(Data excerpts)
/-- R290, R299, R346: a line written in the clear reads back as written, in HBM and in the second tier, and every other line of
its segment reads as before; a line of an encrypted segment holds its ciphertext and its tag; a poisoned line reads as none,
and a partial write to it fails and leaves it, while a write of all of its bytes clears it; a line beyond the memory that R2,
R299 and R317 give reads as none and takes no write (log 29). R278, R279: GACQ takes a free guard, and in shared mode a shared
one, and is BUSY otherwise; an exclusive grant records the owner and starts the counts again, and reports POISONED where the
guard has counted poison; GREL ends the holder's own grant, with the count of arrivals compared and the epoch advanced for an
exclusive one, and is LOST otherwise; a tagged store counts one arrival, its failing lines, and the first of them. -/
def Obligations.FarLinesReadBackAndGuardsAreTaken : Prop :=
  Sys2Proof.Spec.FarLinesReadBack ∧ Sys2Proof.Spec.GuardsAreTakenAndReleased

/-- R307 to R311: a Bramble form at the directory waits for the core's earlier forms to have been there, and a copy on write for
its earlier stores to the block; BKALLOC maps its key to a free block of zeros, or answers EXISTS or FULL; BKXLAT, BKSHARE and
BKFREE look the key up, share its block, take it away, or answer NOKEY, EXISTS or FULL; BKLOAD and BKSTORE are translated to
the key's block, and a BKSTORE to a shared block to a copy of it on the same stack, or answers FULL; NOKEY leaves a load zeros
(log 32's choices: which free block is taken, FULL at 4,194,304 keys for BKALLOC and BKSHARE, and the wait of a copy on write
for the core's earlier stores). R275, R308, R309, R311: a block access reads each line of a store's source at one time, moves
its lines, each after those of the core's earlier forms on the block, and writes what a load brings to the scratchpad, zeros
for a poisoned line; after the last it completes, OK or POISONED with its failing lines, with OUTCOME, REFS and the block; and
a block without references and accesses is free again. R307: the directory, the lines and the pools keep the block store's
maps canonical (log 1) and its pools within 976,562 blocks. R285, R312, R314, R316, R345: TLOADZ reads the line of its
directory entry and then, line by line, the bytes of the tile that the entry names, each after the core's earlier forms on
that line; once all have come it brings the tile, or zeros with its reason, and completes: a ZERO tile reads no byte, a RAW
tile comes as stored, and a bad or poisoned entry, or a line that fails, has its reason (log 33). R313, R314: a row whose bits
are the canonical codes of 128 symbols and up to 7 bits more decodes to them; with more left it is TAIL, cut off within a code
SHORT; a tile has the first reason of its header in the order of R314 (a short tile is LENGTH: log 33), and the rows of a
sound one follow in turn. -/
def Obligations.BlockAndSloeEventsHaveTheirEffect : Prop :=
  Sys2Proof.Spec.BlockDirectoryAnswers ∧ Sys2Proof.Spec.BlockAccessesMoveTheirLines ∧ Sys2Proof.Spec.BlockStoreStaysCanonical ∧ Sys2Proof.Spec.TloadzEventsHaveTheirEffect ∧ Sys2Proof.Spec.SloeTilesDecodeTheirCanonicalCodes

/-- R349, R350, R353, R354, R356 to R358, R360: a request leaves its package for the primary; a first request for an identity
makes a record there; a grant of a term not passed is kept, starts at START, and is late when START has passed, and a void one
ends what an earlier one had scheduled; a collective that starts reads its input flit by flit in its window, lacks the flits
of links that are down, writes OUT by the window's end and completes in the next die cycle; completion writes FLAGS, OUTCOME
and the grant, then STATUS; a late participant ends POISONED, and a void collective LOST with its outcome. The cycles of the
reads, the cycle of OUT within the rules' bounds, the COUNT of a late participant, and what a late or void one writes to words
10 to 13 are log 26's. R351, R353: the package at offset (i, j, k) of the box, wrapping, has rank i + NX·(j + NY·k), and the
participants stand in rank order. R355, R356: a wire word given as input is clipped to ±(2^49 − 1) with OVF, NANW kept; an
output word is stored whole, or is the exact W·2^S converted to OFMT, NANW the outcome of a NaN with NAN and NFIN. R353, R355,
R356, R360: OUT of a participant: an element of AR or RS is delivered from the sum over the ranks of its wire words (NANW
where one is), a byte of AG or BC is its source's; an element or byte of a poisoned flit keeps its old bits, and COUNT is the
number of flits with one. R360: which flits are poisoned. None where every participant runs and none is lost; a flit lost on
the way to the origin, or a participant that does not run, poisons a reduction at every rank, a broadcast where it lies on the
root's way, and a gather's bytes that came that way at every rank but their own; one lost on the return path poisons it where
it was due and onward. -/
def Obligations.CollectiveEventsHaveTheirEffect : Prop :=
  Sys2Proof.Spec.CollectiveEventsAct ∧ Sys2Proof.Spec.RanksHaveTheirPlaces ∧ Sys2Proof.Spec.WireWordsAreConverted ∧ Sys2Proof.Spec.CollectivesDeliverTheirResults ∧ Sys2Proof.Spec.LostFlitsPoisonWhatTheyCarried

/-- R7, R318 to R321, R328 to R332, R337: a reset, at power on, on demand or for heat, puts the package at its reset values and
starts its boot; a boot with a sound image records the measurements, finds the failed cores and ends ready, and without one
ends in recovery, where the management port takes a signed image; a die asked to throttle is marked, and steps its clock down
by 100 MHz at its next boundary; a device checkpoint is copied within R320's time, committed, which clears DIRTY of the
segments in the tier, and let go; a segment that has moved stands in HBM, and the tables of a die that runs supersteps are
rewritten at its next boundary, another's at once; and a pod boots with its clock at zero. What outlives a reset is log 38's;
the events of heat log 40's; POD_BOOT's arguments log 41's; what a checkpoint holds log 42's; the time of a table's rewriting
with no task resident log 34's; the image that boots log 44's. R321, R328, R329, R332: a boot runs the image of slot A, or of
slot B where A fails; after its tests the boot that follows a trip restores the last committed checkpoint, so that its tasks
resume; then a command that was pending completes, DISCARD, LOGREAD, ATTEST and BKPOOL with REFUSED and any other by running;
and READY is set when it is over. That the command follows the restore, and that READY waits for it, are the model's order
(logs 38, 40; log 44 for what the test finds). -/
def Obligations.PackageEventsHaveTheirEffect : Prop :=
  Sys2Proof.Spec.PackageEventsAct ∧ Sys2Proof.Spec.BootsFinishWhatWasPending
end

**Instructions for the task:**
All the lines that hold the word "zeros" must appear in the answer, copied from the records.

**Solution below:**
its earlier stores to the block; BKALLOC maps its key to a free block of zeros, or answers EXISTS or FULL; BKXLAT, BKSHARE and
the key's block, and a BKSTORE to a shared block to a copy of it on the same stack, or answers FULL; NOKEY leaves a load zeros
its lines, each after those of the core's earlier forms on the block, and writes what a load brings to the scratchpad, zeros
that line; once all have come it brings the tile, or zeros with its reason, and completes: a ZERO tile reads no byte, a RAW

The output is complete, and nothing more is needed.